Activity:
Transcription should be exact. Include all entries.

Data provided:
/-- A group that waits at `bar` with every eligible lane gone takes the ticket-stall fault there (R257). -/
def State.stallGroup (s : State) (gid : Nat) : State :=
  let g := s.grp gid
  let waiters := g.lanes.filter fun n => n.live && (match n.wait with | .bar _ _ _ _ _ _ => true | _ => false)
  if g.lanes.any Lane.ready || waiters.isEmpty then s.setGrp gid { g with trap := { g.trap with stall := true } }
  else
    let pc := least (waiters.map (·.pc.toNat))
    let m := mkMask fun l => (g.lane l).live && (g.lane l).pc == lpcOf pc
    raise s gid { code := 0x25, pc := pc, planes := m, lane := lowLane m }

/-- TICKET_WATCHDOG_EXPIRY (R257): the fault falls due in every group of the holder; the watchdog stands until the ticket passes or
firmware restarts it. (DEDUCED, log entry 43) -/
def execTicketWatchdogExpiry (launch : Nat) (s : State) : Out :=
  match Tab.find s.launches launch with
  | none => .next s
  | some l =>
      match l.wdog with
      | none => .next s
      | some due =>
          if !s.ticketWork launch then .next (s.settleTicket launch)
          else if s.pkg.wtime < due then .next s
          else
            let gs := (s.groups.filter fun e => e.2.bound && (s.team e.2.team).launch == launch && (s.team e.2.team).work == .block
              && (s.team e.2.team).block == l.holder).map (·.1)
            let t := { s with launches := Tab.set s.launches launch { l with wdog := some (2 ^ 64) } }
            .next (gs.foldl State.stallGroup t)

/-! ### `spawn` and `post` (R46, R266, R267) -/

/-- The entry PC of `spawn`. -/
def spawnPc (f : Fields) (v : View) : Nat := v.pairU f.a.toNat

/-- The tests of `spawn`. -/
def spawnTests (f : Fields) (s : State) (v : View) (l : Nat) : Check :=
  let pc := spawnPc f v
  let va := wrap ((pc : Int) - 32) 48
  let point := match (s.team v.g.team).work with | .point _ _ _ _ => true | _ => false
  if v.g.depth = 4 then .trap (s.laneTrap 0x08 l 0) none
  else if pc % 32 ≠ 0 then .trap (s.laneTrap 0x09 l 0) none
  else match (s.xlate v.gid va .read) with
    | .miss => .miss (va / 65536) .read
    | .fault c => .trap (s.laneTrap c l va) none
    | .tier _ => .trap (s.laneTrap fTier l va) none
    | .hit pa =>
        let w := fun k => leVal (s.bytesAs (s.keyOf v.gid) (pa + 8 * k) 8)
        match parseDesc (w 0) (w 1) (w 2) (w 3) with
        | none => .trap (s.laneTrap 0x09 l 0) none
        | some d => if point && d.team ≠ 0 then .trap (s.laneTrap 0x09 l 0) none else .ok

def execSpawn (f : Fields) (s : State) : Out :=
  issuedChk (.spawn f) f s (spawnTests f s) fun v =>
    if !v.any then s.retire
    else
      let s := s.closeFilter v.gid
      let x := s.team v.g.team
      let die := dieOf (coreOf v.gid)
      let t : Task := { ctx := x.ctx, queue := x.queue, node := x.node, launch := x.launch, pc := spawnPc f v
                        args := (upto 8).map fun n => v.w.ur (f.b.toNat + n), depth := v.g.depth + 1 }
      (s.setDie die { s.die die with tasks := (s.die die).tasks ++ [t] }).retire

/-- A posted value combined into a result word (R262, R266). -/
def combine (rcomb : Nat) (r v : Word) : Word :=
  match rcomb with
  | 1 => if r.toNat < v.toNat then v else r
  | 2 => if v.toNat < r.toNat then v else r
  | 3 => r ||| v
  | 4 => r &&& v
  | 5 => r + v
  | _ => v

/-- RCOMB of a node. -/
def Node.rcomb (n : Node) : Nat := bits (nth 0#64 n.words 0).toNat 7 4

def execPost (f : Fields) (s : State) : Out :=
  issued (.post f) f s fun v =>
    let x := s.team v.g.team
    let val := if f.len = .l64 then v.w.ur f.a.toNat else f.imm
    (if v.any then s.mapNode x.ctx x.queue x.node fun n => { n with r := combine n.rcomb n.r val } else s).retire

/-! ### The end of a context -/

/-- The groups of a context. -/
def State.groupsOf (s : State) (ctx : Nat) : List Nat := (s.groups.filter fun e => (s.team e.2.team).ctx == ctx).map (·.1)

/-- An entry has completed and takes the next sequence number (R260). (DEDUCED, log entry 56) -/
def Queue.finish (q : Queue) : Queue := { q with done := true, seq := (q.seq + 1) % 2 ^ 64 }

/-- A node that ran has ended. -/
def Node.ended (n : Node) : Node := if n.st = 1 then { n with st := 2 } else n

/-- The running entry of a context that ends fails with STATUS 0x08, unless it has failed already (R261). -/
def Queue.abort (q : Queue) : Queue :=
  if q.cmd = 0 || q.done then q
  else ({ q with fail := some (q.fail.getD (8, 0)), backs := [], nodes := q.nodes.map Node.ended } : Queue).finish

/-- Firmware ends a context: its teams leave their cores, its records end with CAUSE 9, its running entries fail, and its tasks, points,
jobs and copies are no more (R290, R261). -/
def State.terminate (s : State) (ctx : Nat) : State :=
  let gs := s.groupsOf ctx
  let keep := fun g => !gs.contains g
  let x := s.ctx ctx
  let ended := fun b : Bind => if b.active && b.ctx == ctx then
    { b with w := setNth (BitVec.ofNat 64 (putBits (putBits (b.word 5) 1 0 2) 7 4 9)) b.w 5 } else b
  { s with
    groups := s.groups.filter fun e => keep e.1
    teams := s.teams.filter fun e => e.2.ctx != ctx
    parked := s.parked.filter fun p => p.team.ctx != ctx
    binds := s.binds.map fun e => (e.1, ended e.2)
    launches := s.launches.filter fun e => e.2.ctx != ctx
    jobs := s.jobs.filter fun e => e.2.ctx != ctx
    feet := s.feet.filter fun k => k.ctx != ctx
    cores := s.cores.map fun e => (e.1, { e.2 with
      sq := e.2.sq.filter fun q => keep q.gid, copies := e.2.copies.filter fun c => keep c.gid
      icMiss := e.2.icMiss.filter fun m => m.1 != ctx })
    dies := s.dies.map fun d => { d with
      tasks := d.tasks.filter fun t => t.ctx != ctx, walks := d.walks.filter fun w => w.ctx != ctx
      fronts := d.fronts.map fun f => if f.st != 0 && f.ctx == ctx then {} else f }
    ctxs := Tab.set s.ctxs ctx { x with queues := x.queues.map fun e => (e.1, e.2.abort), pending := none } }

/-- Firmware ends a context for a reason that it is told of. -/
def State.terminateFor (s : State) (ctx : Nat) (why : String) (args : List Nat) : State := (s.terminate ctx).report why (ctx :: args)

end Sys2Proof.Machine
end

Answer space:
/-- A group that waits at `bar` with every eligible lane gone takes the ticket-stall fault there (R257). -/
def State.stallGroup (s : State) (gid : Nat) : State :=
  let g := s.grp gid
  let waiters := g.lanes.filter fun n => n.live && (match n.wait with | .bar _ _ _ _ _ _ => true | _ => false)
  if g.lanes.any Lane.ready || waiters.isEmpty then s.setGrp gid { g with trap := { g.trap with stall := true } }
  else
    let pc := least (waiters.map (·.pc.toNat))
    let m := mkMask fun l => (g.lane l).live && (g.lane l).pc == lpcOf pc
    raise s gid { code := 0x25, pc := pc, planes := m, lane := lowLane m }

/-- TICKET_WATCHDOG_EXPIRY (R257): the fault falls due in every group of the holder; the watchdog stands until the ticket passes or
firmware restarts it. (DEDUCED, log entry 43) -/
def execTicketWatchdogExpiry (launch : Nat) (s : State) : Out :=
  match Tab.find s.launches launch with
  | none => .next s
  | some l =>
      match l.wdog with
      | none => .next s
      | some due =>
          if !s.ticketWork launch then .next (s.settleTicket launch)
          else if s.pkg.wtime < due then .next s
          else
            let gs := (s.groups.filter fun e => e.2.bound && (s.team e.2.team).launch == launch && (s.team e.2.team).work == .block
              && (s.team e.2.team).block == l.holder).map (·.1)
            let t := { s with launches := Tab.set s.launches launch { l with wdog := some (2 ^ 64) } }
            .next (gs.foldl State.stallGroup t)

/-! ### `spawn` and `post` (R46, R266, R267) -/

/-- The entry PC of `spawn`. -/
def spawnPc (f : Fields) (v : View) : Nat := v.pairU f.a.toNat

/-- The tests of `spawn`. -/
def spawnTests (f : Fields) (s : State) (v : View) (l : Nat) : Check :=
  let pc := spawnPc f v
  let va := wrap ((pc : Int) - 32) 48
  let point := match (s.team v.g.team).work with | .point _ _ _ _ => true | _ => false
  if v.g.depth = 4 then .trap (s.laneTrap 0x08 l 0) none
  else if pc % 32 ≠ 0 then .trap (s.laneTrap 0x09 l 0) none
  else match (s.xlate v.gid va .read) with
    | .miss => .miss (va / 65536) .read
    | .fault c => .trap (s.laneTrap c l va) none
    | .tier _ => .trap (s.laneTrap fTier l va) none
    | .hit pa =>
        let w := fun k => leVal (s.bytesAs (s.keyOf v.gid) (pa + 8 * k) 8)
        match parseDesc (w 0) (w 1) (w 2) (w 3) with
        | none => .trap (s.laneTrap 0x09 l 0) none
        | some d => if point && d.team ≠ 0 then .trap (s.laneTrap 0x09 l 0) none else .ok

def execSpawn (f : Fields) (s : State) : Out :=
  issuedChk (.spawn f) f s (spawnTests f s) fun v =>
    if !v.any then s.retire
    else
      let s := s.closeFilter v.gid
      let x := s.team v.g.team
      let die := dieOf (coreOf v.gid)
      let t : Task := { ctx := x.ctx, queue := x.queue, node := x.node, launch := x.launch, pc := spawnPc f v
                        args := (upto 8).map fun n => v.w.ur (f.b.toNat + n), depth := v.g.depth + 1 }
      (s.setDie die { s.die die with tasks := (s.die die).tasks ++ [t] }).retire

/-- A posted value combined into a result word (R262, R266). -/
def combine (rcomb : Nat) (r v : Word) : Word :=
  match rcomb with
  | 1 => if r.toNat < v.toNat then v else r
  | 2 => if v.toNat < r.toNat then v else r
  | 3 => r ||| v
  | 4 => r &&& v
  | 5 => r + v
  | _ => v

/-- RCOMB of a node. -/
def Node.rcomb (n : Node) : Nat := bits (nth 0#64 n.words 0).toNat 7 4

def execPost (f : Fields) (s : State) : Out :=
  issued (.post f) f s fun v =>
    let x := s.team v.g.team
    let val := if f.len = .l64 then v.w.ur f.a.toNat else f.imm
    (if v.any then s.mapNode x.ctx x.queue x.node fun n => { n with r := combine n.rcomb n.r val } else s).retire

/-! ### The end of a context -/

/-- The groups of a context. -/
def State.groupsOf (s : State) (ctx : Nat) : List Nat := (s.groups.filter fun e => (s.team e.2.team).ctx == ctx).map (·.1)

/-- An entry has completed and takes the next sequence number (R260). (DEDUCED, log entry 56) -/
def Queue.finish (q : Queue) : Queue := { q with done := true, seq := (q.seq + 1) % 2 ^ 64 }

/-- A node that ran has ended. -/
def Node.ended (n : Node) : Node := if n.st = 1 then { n with st := 2 } else n

/-- The running entry of a context that ends fails with STATUS 0x08, unless it has failed already (R261). -/
def Queue.abort (q : Queue) : Queue :=
  if q.cmd = 0 || q.done then q
  else ({ q with fail := some (q.fail.getD (8, 0)), backs := [], nodes := q.nodes.map Node.ended } : Queue).finish

/-- Firmware ends a context: its teams leave their cores, its records end with CAUSE 9, its running entries fail, and its tasks, points,
jobs and copies are no more (R290, R261). -/
def State.terminate (s : State) (ctx : Nat) : State :=
  let gs := s.groupsOf ctx
  let keep := fun g => !gs.contains g
  let x := s.ctx ctx
  let ended := fun b : Bind => if b.active && b.ctx == ctx then
    { b with w := setNth (BitVec.ofNat 64 (putBits (putBits (b.word 5) 1 0 2) 7 4 9)) b.w 5 } else b
  { s with
    groups := s.groups.filter fun e => keep e.1
    teams := s.teams.filter fun e => e.2.ctx != ctx
    parked := s.parked.filter fun p => p.team.ctx != ctx
    binds := s.binds.map fun e => (e.1, ended e.2)
    launches := s.launches.filter fun e => e.2.ctx != ctx
    jobs := s.jobs.filter fun e => e.2.ctx != ctx
    feet := s.feet.filter fun k => k.ctx != ctx
    cores := s.cores.map fun e => (e.1, { e.2 with
      sq := e.2.sq.filter fun q => keep q.gid, copies := e.2.copies.filter fun c => keep c.gid
      icMiss := e.2.icMiss.filter fun m => m.1 != ctx })
    dies := s.dies.map fun d => { d with
      tasks := d.tasks.filter fun t => t.ctx != ctx, walks := d.walks.filter fun w => w.ctx != ctx
      fronts := d.fronts.map fun f => if f.st != 0 && f.ctx == ctx then {} else f }
    ctxs := Tab.set s.ctxs ctx { x with queues := x.queues.map fun e => (e.1, e.2.abort), pending := none } }

/-- Firmware ends a context for a reason that it is told of. -/
def State.terminateFor (s : State) (ctx : Nat) (why : String) (args : List Nat) : State := (s.terminate ctx).report why (ctx :: args)

end Sys2Proof.Machine
end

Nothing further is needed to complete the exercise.